We argue that in XCS it is not always true that an overly general classifier will become inaccurate; in fact, due to the parameter update, a classifier becomes inaccurate only when it is applied to situations which have different payoff levels. However, this only happens when the classifier is applied in different situations, i.e., environmental niches. There are applications in which, due to the structure of the environment and to the exploration policy, the animat does not visit all the niches with the same frequency, but rather it stays in a certain area of the environment for a while and then moves to another one. In such situations, Wilson's generalization hypothesis may fail because overly general classifiers which should be inaccurate may be evaluated as accurate.

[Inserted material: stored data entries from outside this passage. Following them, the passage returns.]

-- ==== Sys2Proof/Laws/Block.lean ====
section
/-! SUPPORT. Register lists, and what the operations of a block transfer do. -/

namespace Sys2Proof.Machine

/-! ## Register lists -/

theorem transfersFrom_length (a : Word) (l : List Reg) : (transfersFrom a l).length = l.length := by
  induction l generalizing a with
  | nil => rfl
  | cons r l ih => simp [transfersFrom, ih]

theorem transfersFrom_fst (a : Word) (l : List Reg) : (transfersFrom a l).map Prod.fst = l := by
  induction l generalizing a with
  | nil => rfl
  | cons r l ih => simp [transfersFrom, ih]

/-- The k-th transfer is of the k-th register, 4k bytes on. -/
theorem transfersFrom_getElem? (a : Word) (l : List Reg) (k : Nat) :
    (transfersFrom a l)[k]? = (l[k]?).map (fun r => (r, a + BitVec.ofNat 32 (4 * k))) := by
  induction l generalizing a k with
  | nil => simp [transfersFrom]
  | cons r l ih =>
    cases k with
    | zero => simp [transfersFrom]
    | succ k =>
      simp only [transfersFrom, List.getElem?_cons_succ, ih]
      congr 1; funext q; congr 1
      rw [BitVec.add_assoc]; congr 1
      apply BitVec.eq_of_toNat_eq
      simp [BitVec.toNat_add]
      omega

/-- A register list names the registers whose bits are set. -/
theorem mem_listRegs (list : BitVec 16) (r : Reg) : r ∈ listRegs list ↔ list.getLsbD r.bits.toNat = true := by
  unfold listRegs inList
  rw [List.mem_filter]
  exact ⟨fun h => h.2, fun h => ⟨by cases r <;> decide, h⟩⟩

theorem inList_iff (list : BitVec 16) (r : Reg) : inList list r = true ↔ r ∈ listRegs list := (mem_listRegs list r).symm

theorem listRegs_length_le (list : BitVec 16) : (listRegs list).length ≤ 16 := by
  unfold listRegs
  exact (List.length_filter_le _ _).trans (by decide)

theorem listRegs_sorted (list : BitVec 16) : (listRegs list).Pairwise (fun r q => r.bits.toNat < q.bits.toNat) := by
  unfold listRegs
  exact List.Pairwise.filter _ (by decide)

theorem listRegs_nodup (list : BitVec 16) : (listRegs list).Nodup :=
  (listRegs_sorted list).imp (fun h => by rintro rfl; omega)

/-- Only the empty list names no register. -/
theorem listRegs_ne_nil {list : BitVec 16} (h : list ≠ 0) : listRegs list ≠ [] := by
  intro hn
  apply h
  apply BitVec.eq_of_getLsbD_eq
  intro i hi
  have none_set : ∀ r : Reg, list.getLsbD r.bits.toNat = false := by
    intro r
    cases hh : list.getLsbD r.bits.toNat with
    | false => rfl
    | true => have := (mem_listRegs list r).2 hh; rw [hn] at this; simp at this
  have hi' := none_set (Reg.ofBits (BitVec.ofNat 4 i))
  rw [Reg.bits_ofBits, BitVec.toNat_ofNat, Nat.mod_eq_of_lt (by omega)] at hi'
  rw [hi']
  simp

Consider for example an overly general classifier that matches two niches belonging to two different areas of the environment. As long as the system stays in the area belonging to the first niche, its parameters will be updated accordingly to the payoff level of the first niche. As long as the animat does not visit the second niche, the classifier appears accurate even if it is globally overly general.(n4) The overly general classifier is thus selected for reproduction and the system allocates resources, i.e., copies, to it. When the animat moves to the other area of the environment belonging to the second niche, the classifier starts becoming inaccurate because the payoff level that it predicts is no longer correct. At this point, two things may happen. First, perhaps the classifier did not reproduce sufficiently in the first niche; therefore, the (macro) classifier is deleted because it has become inaccurate: the animat thus "forgets" what it learned in the previous area. Second, if the overly general classifier reproduced sufficiently when in the initial niche, the (macro) classifier survives enough to adjust its parameters in order to become accurate with respect to the current niche. Therefore, the overly general classifier continues to reproduce and mutate in the new niche, and can produce even more overly general offspring. This behavior can be summarized as follows:

XCS usually learns a global policy. However, if the environment is not or cannot be visited frequently, it tends to learn a local policy that can produce overly general classifiers, which by definition cause performance errors.

Note that the phenomenon we discuss does not concern the general problem of having incomplete information about the environment caused by a partial exploration. The environments we use are small enough that, after the first two hundred problems, the system has tried almost all the possible environmental niches. Instead, our statement deals with the capability of XCS in evolving a stable solution. Thus our hypothesis states that:

XCS fails to learn an optimal policy in environments where the system is not very likely to explore all the environmental niches frequently.

This hypothesis concerns the capability of the agent to explore all of the environment in a uniform way; therefore it is related to the environment structure and to the exploration strategy employed. Since the exploration strategies previously employed within XCS in animat problems select actions randomly, our hypothesis is directly related to the average random walk to food. The smaller it is, the more likely the animat will be able to visit all positions in the environment frequently. The larger the average random walk, the more likely the animat is to visit certain areas of the environment more frequently. Our hypothesis, therefore, can explain why in certain environments XCS with biased exploration performs better than XCS with random exploration. When using biased exploration, the animat performs a random action only with a certain probability, otherwise it employs the best action. Accordingly, the animat is not likely to spend much time in a certain area of the environment but, following the best policy it learned, it moves to another area. When the environmental niches are more separated, such as in Maze6 and Woods14, the animat is unable to visit all the niches as frequently as would be necessary in order to evolve an optimal policy.